=== Section Start ===
theorem State.excursionOver_wf {s : State} (h_s : State.wf s = true) : State.wf (State.excursionOver s) = true := by
  unfold State.excursionOver
  repeat' (first
    | with_reducible assumption
    | (with_reducible intro _; try beta_reduce)
    | with_reducible apply State.pwrRecord_wf
    | with_reducible apply State.stepDown_wf
    | with_reducible apply foldl_wf)

theorem State.excursion_wf {s : State} {pin : Nat} (h_s : State.wf s = true) : State.wf (State.excursion s pin) = true := by
  unfold State.excursion
  repeat' (first
    | with_reducible assumption
    | with_reducible apply wf_ite
    | with_reducible apply State.excursionOver_wf
    | with_reducible apply State.pw_wf
    | (extract_lets +onlyGivenNames x; refine carry (p := x.canon) ?_ ?_; (on_goal 1 => subst x); (on_goal 2 => clear_value x; intro hx))
    | (extract_lets +onlyGivenNames x; clear_value x)
    | split)

theorem State.sendReplies_wf {s : State} {pin : Nat} (h_s : State.wf s = true) : State.wf (State.sendReplies s pin) = true := by
  unfold State.sendReplies
  repeat' (first
    | with_reducible assumption
    | (with_reducible intro _; try beta_reduce)
    | with_reducible apply State.pw_wf
    | with_reducible apply State.sendMgmt_wf
    | with_reducible apply State.useFree_wf
    | with_reducible apply foldl_wf
    | with_reducible apply foldl_wf
    | with_reducible apply fst_wf
    | with_reducible apply parkWf_of
    | with_reducible apply foldl_park
    | (extract_lets +onlyGivenNames x; refine carry (p := x.canon) ?_ ?_; (on_goal 1 => subst x); (on_goal 2 => clear_value x; intro hx))
    | (extract_lets +onlyGivenNames x; refine carry (p := x.1.canon) ?_ ?_; (on_goal 1 => subst x); (on_goal 2 => clear_value x; intro hx))
    | (extract_lets +onlyGivenNames x; clear_value x)
    | with_reducible apply wf_mk)

theorem State.fitCaps_wf {s : State} {fits room : List Nat} (h_s : State.wf s = true) : State.wf (State.fitCaps s fits room) = true := by
  unfold State.fitCaps
  repeat' (first
    | with_reducible assumption
    | (with_reducible intro _; try beta_reduce)
    | with_reducible apply State.setLimit_wf
    | with_reducible apply foldl_wf)

theorem State.evaluate_wf {s : State} {vin iin pin : Nat} {fits room : List Nat} {rails : List (Nat × Nat)} {out : List Nat} (h_s : State.wf s = true) : State.wf (State.evaluate s vin iin pin fits room rails out) = true := by
  unfold State.evaluate
  repeat' (first
    | with_reducible assumption
    | (with_reducible intro _; try beta_reduce)
    | with_reducible apply wf_ite
    | with_reducible apply State.excursion_wf
    | with_reducible apply State.fitCaps_wf
    | with_reducible apply State.govern_wf
    | with_reducible apply State.pw_wf
    | with_reducible apply State.railReadings_wf
    | with_reducible apply State.readings_wf
    | with_reducible apply State.riseBay_wf
    | with_reducible apply State.sendReplies_wf
    | with_reducible apply State.settlePoints_wf
    | with_reducible apply foldl_wf)
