-- ==== Sys2Proof/Tests/Slice0.lean ====
section
/-!
SUPPORT. Small tests: well-formedness refuses what it should, the hypotheses of the statements can be met, and single commands against the spec's own numbers.
-/

namespace Sys2Proof.Tests

set_option Elab.async false

open Sys2Proof Sys2Proof.Machine

/-! ### Witnesses: states that meet the hypotheses of the statements -/

/-- A booted module, and one with a lit board and a job 0 that is serving. -/
def up : State := { State.reset with life := .up }
def k0 : BootCheck := ⟨0, true, true, true, true, [], false, true, [], []⟩

theorem wit_StepTakesFrontCommand : { up with pending := [Instr.promoted] }.pending = Instr.promoted :: [] ∧ up.pending = [] := by decide

theorem wit_TickAdvancesCounter : (up.pending = [] ∧ up.life ≠ .held ∧ up.life ≠ .down ∧ up.reqs = [] ∧ (up.now + 1).toNat % 4096 ≠ 0) ∧
    ({ up with now := 4094 }.now + 1).toNat % 4096 ≠ 0 ∧ { up with life := .held }.life = .held := by decide

theorem wit_EveryStepKeepsCanonicalForm : up.wf = true ∧ step { up with pending := [Instr.promoted] } = .next up := ⟨by decide +kernel, rfl⟩

theorem wit_MemoryReadsWhatWasStored : Memory.wf State.reset.mem = true ∧ Memory.wf (up.rawWrite 5 [1, 0, 2]).mem = true := by decide +kernel

theorem wit_RegisterReadsWhatWasStored : (up.setPreg .chip 0x108 1).wf = true := by decide +kernel

theorem wit_HoldAndLowPowerStopService : { up with pcie := { up.pcie with d3hot := true } }.wf = true := by decide +kernel

/-- Vector 2,047 pending and unmasked. -/
def msi : State := ((State.reset.setReg (0x10800 + 63 * 4) 0x80000000).setReg (0x20000 + 2047 * 16 + 12) 0)

theorem wit_PendingInterruptLeaves : (2047 < 2048 ∧ msi.pcie.linkUp = true ∧ wbit (msi.reg (0x10800 + 2047 / 32 * 4)) (2047 % 32) = true ∧
    wbit (msi.reg (0x20000 + 2047 * 16 + 12)) 0 = false) ∧ wbit (up.reg 0x10800) 0 = false := by decide +kernel

/-- Client 63 of job 0 with class 3 present, armed, its completion ring empty. -/
def cl : State := { up with clients := [(63, { classes := 8, armed := true, prod := 1 })] }

theorem wit_DoorbellsAndArms : (mget cl.clients 63 = some { classes := 8, armed := true, prod := 1 } ∧ bit ({ classes := 8 } : Client).classes 3 = true ∧
      wfield (63 : Word) 15 0 < 2 ^ ({ classes := 8 } : Client).sqLog) ∧
    wfield (0 : Word) 15 0 < up.asqSize ∧
    (∃ x, mget (mmod cl.clients 63 (fun y => { y with armed := true })) 63 = some x ∧ x.armed = true ∧ (mget cl.clients 63).isSome = true ∧ wbit (1 : Word) 0 = true ∧
      x.prod = ({ cl with clients := mmod cl.clients 63 (fun y => { y with armed := true }) } : State).clientCons x) ∧
    { up with admin := { prod := 0 } }.admin.prod = { up with admin := { prod := 0 } }.adminCons ∧ up.admin.prod ≠ up.adminCons := by
  refine ⟨by decide +kernel, by decide +kernel, ⟨{ classes := 8, armed := true, prod := 1 }, by decide +kernel⟩, by decide +kernel, by decide +kernel⟩

theorem wit_ResetPinsAndPower : (State.reset.life = .boot ∧ State.reset.resetN = false) ∧ ({ State.reset with resetN := true }.life = .boot ∧ { State.reset with resetN := true }.resetN = true) ∧
    ({ up with life := .down, input := false }.life = .down ∧ { up with life := .down, input := false }.input = false) ∧ up.life = .up ∧
    ({ up with life := .held }.life = .held ∧ { up with life := .held }.tripped = false) ∧ ({ up with tripped := true }.tripped = true ∧ { up with tripped := true }.input = true) := by decide

theorem wit_WarmResetsAndBoundaryScan : (up.life = .up ∧ (up.sendLoss.closeDeep true).txnState ≠ 1 ∧ (up.sendLoss.closeDeep true).txnState ≠ 3) ∧
    (up.setTxnState 1).life = .up ∧ ((up.setTxnState 1).sendLoss.closeDeep true).txnState = 1 ∧ ((up.setTxnState 3).sendLoss.closeDeep true).txnState = 3 ∧
    (0 : Word) ≠ 0x0000A501 ∧ up.input = true ∧ up.resetN = false ∧ { up with resetN := true, input := false }.resetN = true ∧ { up with input := false }.input = false := by decide +kernel

/-- SETTINGS_TYPE 0x1001 with LEN 256, and a value of it in the current copy. -/
def stg : State := (up.setPreg .settings 0x108 0x01001001).setPreg .settings 0x110 0x00010000
def stgR : State := stg.setSettings (fun k => { k with copyA := (SettingsCopy.make 1 0 [(0x1001, [7])]).marked })
def stgTx : State := (stg.setPreg .settings 0x008 4).setTxnState 1

theorem wit_SettingsStoreCommands : (stgR.settingsBusy = false ∧ typeReadable stgR.settingsType = true ∧ mget stgR.settings.records stgR.settingsType = some [7]) ∧
    (stg.settingsInTxn = false ∧ typeWritable stg.settingsType = true ∧ stg.settingsLen ≤ 256 ∧
      bodyBytes (applyStaged stg.settings.records (mset stg.settings.staged stg.settingsType (some (slice stg.settingsData 0 stg.settingsLen)))) ≤ 126904 ∧
      bodyBytes (applyStaged stg.settings.records (mset stg.settings.staged stg.settingsType none)) ≤ 126904) ∧
    (stgTx.settingsBusy = false ∧ stgTx.settingsInTxn = true ∧ typeWritable stgTx.settingsType = true ∧
      bodyBytes (applyStaged stgTx.settings.records (mset stgTx.settings.txnStaged stgTx.settingsType none)) ≤ 126904) ∧
    bodyBytes (applyStaged stg.settings.records stg.settings.staged) ≤ 126904 ∧
    (stg.settings.preparing = none ∧ stg.settings.fwWait = false ∧ stg.settings.txnWait = false ∧ stg.settings.plainWait = false ∧ stg.credits ≠ 0) ∧
    ((up.setPreg .settings 0x110 0).credits = 0) ∧ (up.putStat 0 true).settingsBusy = true := by decide +kernel

/-- A transaction open with one write staged, and one whose instant, tick 5, has come. -/
def txO : State := up.setTxnState 1
def txI : State := { (up.setTxnState 3).setPreg64 .txn 0x110 0x114 5 with now := 5 }

theorem wit_Transactions : (up.txnState ≠ 1 ∧ up.txnState ≠ 3) ∧ (txO.txnState = 1 ∧ txO.txn.full = false ∧ txO.firstBad = none ∧ txO.preg64 .txn 0x108 0x10C = 0) ∧
    (((txO.setPreg64 .txn 0x110 0x114 4096).setTxnState 3).settings.txnStaged = []) ∧
    ((txO.setSettings (fun k => { k with txnStaged := [(0x1001, none)] })).settings.txnStaged ≠ []) ∧
    ({ txI with now := 4 }.txnState = 3 ∧ { txI with now := 4 }.nowN < { txI with now := 4 }.txnInstant) ∧
    ((txO.setPreg .txn 0x118 0).txn.openAt + wfield ((txO.setPreg .txn 0x118 0).preg .txn 0x118) 15 0 * 24576 ≤ (txO.setPreg .txn 0x118 0).nowN) ∧
    (txI.txnState = 3 ∧ txI.txnInstant ≤ txI.nowN ∧ txI.firstBad = none ∧ (∀ e ∈ txI.txn.staged, txI.reg e.1 = e.2.2) ∧ txI.settings.txnStaged = []) ∧
    ({ (up.setTxnState 4) with txn := { persisting := true } }.markCopy.txnState = 4) ∧ (up.txn.persisting = false) ∧
    (txMask (winOff 0 0 0) = some (.window, 0xFFFFFFFF) ∧ wbit (up.preg .window 0x008) 2 = false ∧ wbit ((up.setPreg .window 0x008 4).preg .window 0x008) 2 = true) ∧
    (wbit ((up.setPreg .window 0x100 0x80).preg .window 0x100) 7 = true ∧ (up.draining.any (fun d => d.1 == 7)) = false) := by decide +kernel

/-- Requests of firmware: a staging record with no legal source, an activation of slot 1, and a confirmation of the slot that runs, on trial. -/
def fw (r : List (Nat × List Byte)) : State := (up.setPreg .settings 0x110 0x00010000).setSettings (fun k => { k with copyA := (SettingsCopy.make 1 0 r).marked })
def fwA : State := (fw [(0x1100, List.replicate 16 0)]).setBoot (fun b => { b with running := 1 })
def fwB : State := (fw [(0x1101, [1, 0, 0, 0])]).setBoot (fun b => { b with slotB := { st := 2 }, activate := some 1 })
def fwC : State := (fw [(0x1102, [0, 0, 0, 0])]).setBoot (fun b => { b with slotA := { b.slotA with st := 3 }, jobStart := some 0 })
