-- ==== Sys2Proof/Machine/State.lean ====
section
/-! DEFINITION. The state of the IA960: every register, queue, buffer, counter, mode and pin the manual gives it, as
plain data. Groups of like things are sparse maps (SMap, RMap) whose unlisted keys stand for the reset value, so most
fields are empty at reset. Each field cites the rule that names it; field defaults are the reset values. -/

namespace Sys2Proof.Machine

/-- A piecewise constant map: an entry (k, v) gives v from key k up to the next entry; before the first entry the
accessor's default holds. Keys strictly rise and no entry repeats the value before it. -/
abbrev RMap (α : Type) := List (Nat × α)

/-- No command's meaning ends in a fault: every error the manual describes is an effect on State. -/
inductive Fault where
  /-- Raised by nothing: kept so that the type is not empty. Safe. -/
  | none
  deriving DecidableEq, Repr

/-- Why a command has no meaning. -/
inductive Refusal where
  /-- Raised by a row of Dispatch.lean that is not modelled yet. Safe: the model stops. -/
  | notModelled (mnemonic : String)
  /-- Raised by a command whose operand names a block, cell, channel, port, stack, ring, slice, region, slot or
  step that the device does not have (R19, R21, R294, R355). Safe: the model stops where no such event exists. -/
  | noSuchUnit
  deriving DecidableEq, Repr

/-- Device states (Table 0.5), and OFF, which has no code. -/
inductive DevState where
  | off | standby | boot | recovery | ready | joined | running | drained | fault
  deriving DecidableEq, Repr

/-- Check-bit state of a stored word: good, one correctable error, or uncorrectable (R196, R230, R246). -/
inductive Chk where
  | good | single | bad
  deriving DecidableEq, Repr

/-- Flags and check state of a 32-bit block-array word (R196). -/
structure WordSt where
  written : Bool := false
  poison : Bool := false
  chk : Chk := .good
  deriving DecidableEq, Repr

/-- Poison flag and check state of a 64-bit cache-die word (R230), and whether its poison is that of an HBM word never
written (R225, R246). -/
structure CWord where
  poison : Bool := false
  chk : Chk := .good
  unwritten : Bool := false
  deriving DecidableEq, Repr

/-- The mark a 256-bit HBM word holds in place of its check bits (R246). -/
inductive HMark where
  | data | poison | unwritten
  deriving DecidableEq, Repr

/-- Mark and check state of a 256-bit HBM word (R246). -/
structure HWord where
  mark : HMark := .unwritten
  chk : Chk := .good
  deriving DecidableEq, Repr

/-! ### Supplies, power and clocks -/

/-- Supply sides and the main side's start (R410-R413, R479). -/
structure Supply where
  /-- Auxiliary supply present. -/
  aux : Bool := true
  /-- 48 V side valid. -/
  v48 : Bool := true
  /-- The hold of R479. -/
  hold : Bool := false
  /-- Converter enables (R411). -/
  convEnabled : Bool := true
  /-- Tick at which the converters were enabled. -/
  enabledAt : Nat := 0
  /-- PWR_STAT.bc_good. -/
  bcGood : BitVec 4 := 0xF
  /-- Start failures since the last good start (R411). -/
  startFails : Nat := 0
  /-- Tick of the failure that a retry follows. -/
  retryFrom : Option Nat := none
  /-- The main side stays off until POWER op 0 or the auxiliary supply is cycled (R411, R447). -/
  lockedOff : Bool := false
  /-- PERST# is asserted (R498). -/
  perst : Bool := false
  deriving DecidableEq, Repr

/-- One physical block slot's voltage domain (R417, R418, R421, R422, R437). -/
structure SlotPwr where
  /-- RGN_BLK_PWR.vset. -/
  vset : BitVec 8 := 0
  /-- RGN_BLK_PWR.capped. -/
  capped : Bool := false
  /-- The lowered cap holds from the next attempt onward (R418). -/
  capDue : Bool := false
  /-- RGN_BLK_PWR.ramping. -/
  ramping : Bool := false
  /-- Tick at which the ramp began. -/
  rampAt : Nat := 0
  /-- Tick from which a ramp has been deferred. -/
  deferredAt : Option Nat := none
  /-- The ramp proceeded at the end of its deferral, so its neighbours' gates stay at 48 or less. -/
  limitsNeighbours : Bool := false
  /-- Supply removed by a thermal trip or FAULT (R446). -/
  poweredOff : Bool := false
  deriving DecidableEq, Repr
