/-- The record a poster's fields make now (Table 18.3): a logical block's record also names its slot. -/
def State.mkRec (s : State) (a : RecArg) : ErrRec where
  cls := a.cls
  level := a.level
  unit := a.unit
  code := a.code
  index := s.err.next
  ply := if s.running then s.sch.ply else s.sch.committed
  tick := BitVec.ofNat 64 s.dom
  attempt := s.sch.attempt
  state := s.dev.code
  lblock := a.lblock
  phys := ((a.slot.orElse fun _ => a.lblock.bind s.slotOf)).map fun p =>
    (p.1, p.2, (s.region p.1).mapGen.toNat)
  loc := a.loc
  addr := a.addr
  data0 := a.data0
  data1 := a.data1

/-- Counts an error of a class (ERR_CLASS_CNT). -/
def Err.count (e : Err) (cls : Nat) : Err :=
  match cls with
  | 1 => { e with ce := satAdd e.ce 1 }
  | 2 => { e with de := satAdd e.de 1 }
  | 3 => { e with uc := satAdd e.uc 1 }
  | _ => { e with fa := satAdd e.fa 1 }

/-- The management domain's own store keeps the latest 256 UC and FA records (R456). -/
def State.mgmtStore (s : State) (r : ErrRec) : State :=
  if r.cls < 3 then s
  else { s with mgmt := { s.mgmt with store := (r :: s.mgmt.store).take 256 } }

/-- Posts a record only in the management domain's store: the main side cannot write the log (R456). -/
def State.postMgmtOnly (s : State) (a : RecArg) : State := s.mgmtStore (s.mkRec a)

/-- Starts a new limit window when the last one has ended. -/
def State.rollWindow (s : State) : State :=
  if s.err.msWindow = s.limitWindow then s
  else { s with err := { s.err with msWindow := s.limitWindow, recent := [], portEvents := [] } }

/-- Posts an error record: counted, limited for classes CE and DE, logged, kept by the management domain, and
reported by event 0x06 (R362, R456, R457). -/
def State.post (s : State) (a : RecArg) : State :=
  let r := s.mkRec a
  if !s.mainOn then s.mgmtStore r else
  let s := s.rollWindow
  let recent := s.err.recent
  let s := { s with err := s.err.count a.cls }
  if a.cls < 3 && decide (s.err.ceLimit ≤ (recent.filter (ErrRec.same r)).length) then s else
  let s := { s with err := { s.err with
    log := (r :: s.err.log).take 16384
    next := s.err.next + 1
    recent := if a.cls < 3 then r :: recent else recent } }
  let s := s.mgmtStore r
  if a.cls = 1 && !s.hif.ceEvents then s
  else s.postEvent 6 (r.index.toNat + a.cls <<< 32)

/-- Posts a record whose data0 is a syndrome of so many check bits: the spec does not give the SECDED codes, so it is a
free value (log entry 85). -/
def State.postSyndrome (s : State) (bits : Nat) (a : RecArg) : State :=
  (s.post { a with data0 := s.freeNat % 2 ^ bits }).tookFree

/-- The 64 bytes of a record (Table 18.3); crc is filled in by the caller. -/
def ErrRec.bytes0 (r : ErrRec) : Mem :=
  let m := Mem.wr [] 0 4 (r.cls + r.level <<< 4 + r.unit <<< 8 + r.code <<< 16)
  let m := Mem.wr32 m 4 r.index
  let m := Mem.wr64 m 8 r.ply
  let m := Mem.wr64 m 16 r.tick
  let ph := match r.phys with
    | some (g, n, gen) => 1 <<< 6 + g <<< 15 + n <<< 18 + gen <<< 22
    | none => 0
  let m := Mem.wr m 0x18 4 (r.attempt + r.state <<< 2 + ph + (r.lblock.getD 0x7F) <<< 8)
  let m := Mem.wr m 0x1C 4 r.loc
  let m := Mem.wr m 0x20 8 r.addr
  let m := Mem.wr m 0x28 8 r.data0
  Mem.wr m 0x30 8 r.data1

/-! ### State changes -/

/-- Moves to a device state and posts event 0x07 (Table 13.7b). -/
def State.enter (s : State) (d : DevState) : State :=
  let old := s.dev
  if d = old then s else
  let s := { s with dev := d }
  s.postEvent 7 (d.code + old.code <<< 4)
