/-- The verdict tick of an arm epoch: with armed = 1 the first ply starts at the later of the combined start tick and the
first arm epoch after the verdict; a stop that came later is then latched (R44, R47). The verdict of a later epoch
changes nothing once the start tick is fixed (DEDUCED, log entry 65). -/
def execArmVerdict (s : State) : Out :=
  .next (
    match s.sch.flood with
    | none => s
    | some f =>
      if f.kind != .arm || s.dom < s.verdictTick f then s else
      let s := s.endFlood
      if s.sch.firstStart.isSome then s else
      if f.acc.armed then
        let at_ := max f.acc.start ((s.verdictTick f / 4096 + 1) * 4096)
        let latch := match s.sch.arming.bind fun a => a.withdrawn with
          | some w => some w.1
          | none => s.sch.stopLatch
        { s with sch := { s.sch with
            firstStart := some at_, stopLatch := latch
            arming := s.sch.arming.map fun a => { a with withdrawn := none } } }
      else s.withdraw f.t0)

/-! ### The start of a ply -/

/-- Cycle 0 for block b: the boundary record is written and the sequencer starts at its entry address (R87). -/
def State.startBlock (s : State) (b : Nat) : State :=
  match s.codeOf b with
  | none => s
  | some c => s.updSeq b fun q => { q with pc := c.entry, st := .run, bwclass := 0 }

/-- Cycle 0 of a ply (R38, R87, R90, R114, R381, R501): unit state clears, the record is written, every block that is
neither halted nor being promoted starts; a waiting bundle move takes effect (R234). -/
def State.cycle0 (s : State) : State :=
  let s := { s with
    blocks := SMap.mapVals {} s.blocks Block.cycle0
    ccd := { s.ccd with bundles := SMap.mapVals {} s.ccd.bundles fun k => { k with moveDue := false } }
    ce := { s.ce with rho := [], mu := [] }
    fab := { s.fab with accepted := [], received := [], deadlines := [], led := [], released := [] }
    sch := { s.sch with sems := [], tickOut := true, tickOutAt := s.sch.start } }
  let s := s.qosTies
  (List.range 96).foldl (fun s b =>
    if (s.slotOf b).isNone then s else
    let s := s.updSeq b fun q => { q with
      recPrevRegs := q.recRegs, recPrevOverlay := q.recOverlay, recRegs := q.regs, recOverlay := q.overlay
      queues := [], tgtHalted := [], issued := [], completed := [], st := .idle }
    let waits := match (s.region (b / 12)).promo with | some (l, _, _) => l == b % 12 | none => false
    if (s.blk b).halted || waits then s else s.startBlock b) s

/-- The first ply starts (R44): RUNNING, PLY_RUN completes. A device that relays only keeps its time. Arm floods still in
progress end with JOINED. SCH_PLY_STATUS.replays counts from here (DESIGN CHOICE, log entry 66: R68 says since the last
PLY_RUN, not from which moment of it). -/
def execFirstPlyStart (s : State) : Out :=
  .next (
    match s.sch.firstStart with
    | none => s
    | some t =>
      if s.dom < t || s.sch.live then s else
      let go (s : State) (n : W64) : State := { s with sch := { s.sch with
        firstStart := none, arming := none, live := true, ply := n, attempt := 0, prevAttempt := 0, start := t
        len := s.plyLen, stretch := 0, replays := 0, restartAt := none, gen0 := [], gen1 := [], cur := {}, prev := {}
        persistent := none, exclDue := 0, decider := none, drainCause := none, flood := none, laterArms := [] } }
      if s.tracking then go s 0 else
      match s.dev, s.sch.arming with
      | .joined, some a =>
        let s := go ((s.enter .running).clearStrikes.clearDark.unhalt) a.ply
        s.cycle0.finish a.uid 0 0 0 0
      | _, _ => s)

/-- TICK_OUT is low again 10 ticks after the ply start (R501). -/
def execTickOutFall (s : State) : Out :=
  .next (
    if s.sch.tickOut && decide (s.sch.tickOutAt + 10 ≤ s.dom) then { s with sch := { s.sch with tickOut := false } } else s)

/-! ### The boundary (R37, R38, R49) -/

/-- Block b did not reach its end-of-ply point (R37). -/
def State.missedEop (s : State) (b : Nat) : Bool := !((s.blk b).seq.st == .eop && !(s.blk b).halted)

/-- A block not at its end-of-ply point falls its watchdog and halts; a miss at half rate is a strike (R37, R460). -/
def State.fallBlock (s : State) (b : Nat) : State :=
  let s := s.flagFall 1 (some b)
  let half := match s.slotOf b with | some p => s.ccd.halfLinks.contains (13 * p.1 + p.2) | none => false
  let s := if half then s.strike b 2 2 else s
  s.updBlk b fun B => { B with halted := true }

/-- Send frames that missed the boundary: port event 0x0A. -/
def State.boundaryPorts (s : State) : State :=
  (List.range 20).foldl (fun s p =>
    if (s.port p).sched.isEmpty then s else
    (s.updPort p fun k => { k with sched := [] }).portEvent p 0xA 0x1F 0) s

/-- The watchdogs of the boundary: blocks (R37), near-bank commands (R289), engine steps (R325) and the mirror (R337).
Their records are those of one cycle, so they take R456's order: level, unit, logical block. -/
def State.boundaryFalls (s : State) : State :=
  let missed := s.missedEop
  let nb := s.nbBoundary
  let ce := nb.1.ceBoundary
  let s := (List.range 96).foldl (fun s b =>
    let s := if missed b then s.fallBlock b else s
    let s := if nb.2.contains b then s.flagFall 5 (some b) else s
    if ce.2.contains b then s.flagFall 6 (some b) else s) ce.1.boundaryPorts
  if s.standby.mirrorPhase ≠ 0 && s.standby.mirrorPly < s.sch.ply then s.flagFall 4 none else s

/-- Deferred ramps proceed at the boundary and hold their neighbours' gates (R422). -/
def State.boundaryRamps (s : State) : State :=
  (List.range 104).foldl (fun s i =>
    if (s.slotPwr (i / 13) (i % 13)).deferredAt.isSome then s.rampNow (i / 13) (i % 13) true else s) s

/-- A standby's mirror is stale in attempt 3 of ply n (R338). -/
def State.staleMirror (s : State) : Bool :=
  s.isStandby && s.standby.place.isNone && s.sch.attempt == 3 &&
  match s.ownSec with
  | some x =>
    (x.standbyA != 0xFFFFFFFF && decide (s.standby.markA.toNat + 1 < s.sch.ply.toNat)) ||
    (x.standbyB != 0xFFFFFFFF && decide (s.standby.markB.toNat + 1 < s.sch.ply.toNat))
  | none => false

/-- The ply that has ended becomes the one under check; a member forced as culprit is not clean (R59, R368, R429). -/
def State.endedCheck (s : State) : PlyCheck :=
  let c := s.sch.cur
  let c := if s.sch.persistent.isSome || s.sch.drainCause.isSome then { c with clean := false, selfCulprit := true } else c
  if s.staleMirror then { c with replayable := false } else c

/-- The member's own fields of the check (Table 2.3). -/
def State.ownFields (s : State) (c : PlyCheck) (code : Nat) : CheckFields where
  clean := c.clean
  replayable := c.replayable
  stop := s.sch.stopLatch.isSome || s.longHoldover
  stretch := code

/-- The boundary tick: the next ply starts, and the check of the one that ended begins. -/
def execPlyBoundary (s : State) : Out :=
  .next (
    let t := s.sch.start + s.sch.len
    if !s.sch.live || s.sch.restartAt.isSome || s.sch.flood.isSome || s.dom < t then s
    else if s.tracking then
      let n := s.sch.ply
      { s with sch := { s.sch with
          prevAttempt := s.sch.attempt, attempt := 0, ply := n + 1, start := t, len := s.plyLen, stretch := 0 } }.startFlood
        .check t n {}
    else if !s.executing then s
    else
      let s := s.boundaryFalls
      let code := demandCode s.slack s.leastGate
      let n := s.sch.ply
      let c := s.endedCheck
      let s := { s with sch := { s.sch with
        prev := c, cur := {}, prevAttempt := s.sch.attempt, attempt := 0, ply := n + 1, start := t, len := s.plyLen
        stretch := 0, gen := !s.sch.gen } }
      let s := (s.startFlood .check t n (s.ownFields c code)).cycle0.boundaryRamps
      s.applyAtBoundary)

/-! ### Floods (R50, R334, R341) -/

/-- Check beacons of round i missing on the flood's ports (R51). -/
def State.missingRound (s : State) (f : Flood) (i : Nat) : State :=
  if f.kind == .arm then s else
  s.floodPorts.foldl (fun s p => if f.received.contains (p, i) then s else s.checkPort 3 p) s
=== Section End ===
◆ **Directions**
This exercise requires the lines of the entries containing the string "BitVec".

◆ **Written response**
  bcGood : BitVec 4 := 0xF
  vset : BitVec 8 := 0
  tick := BitVec.ofNat 64 s.dom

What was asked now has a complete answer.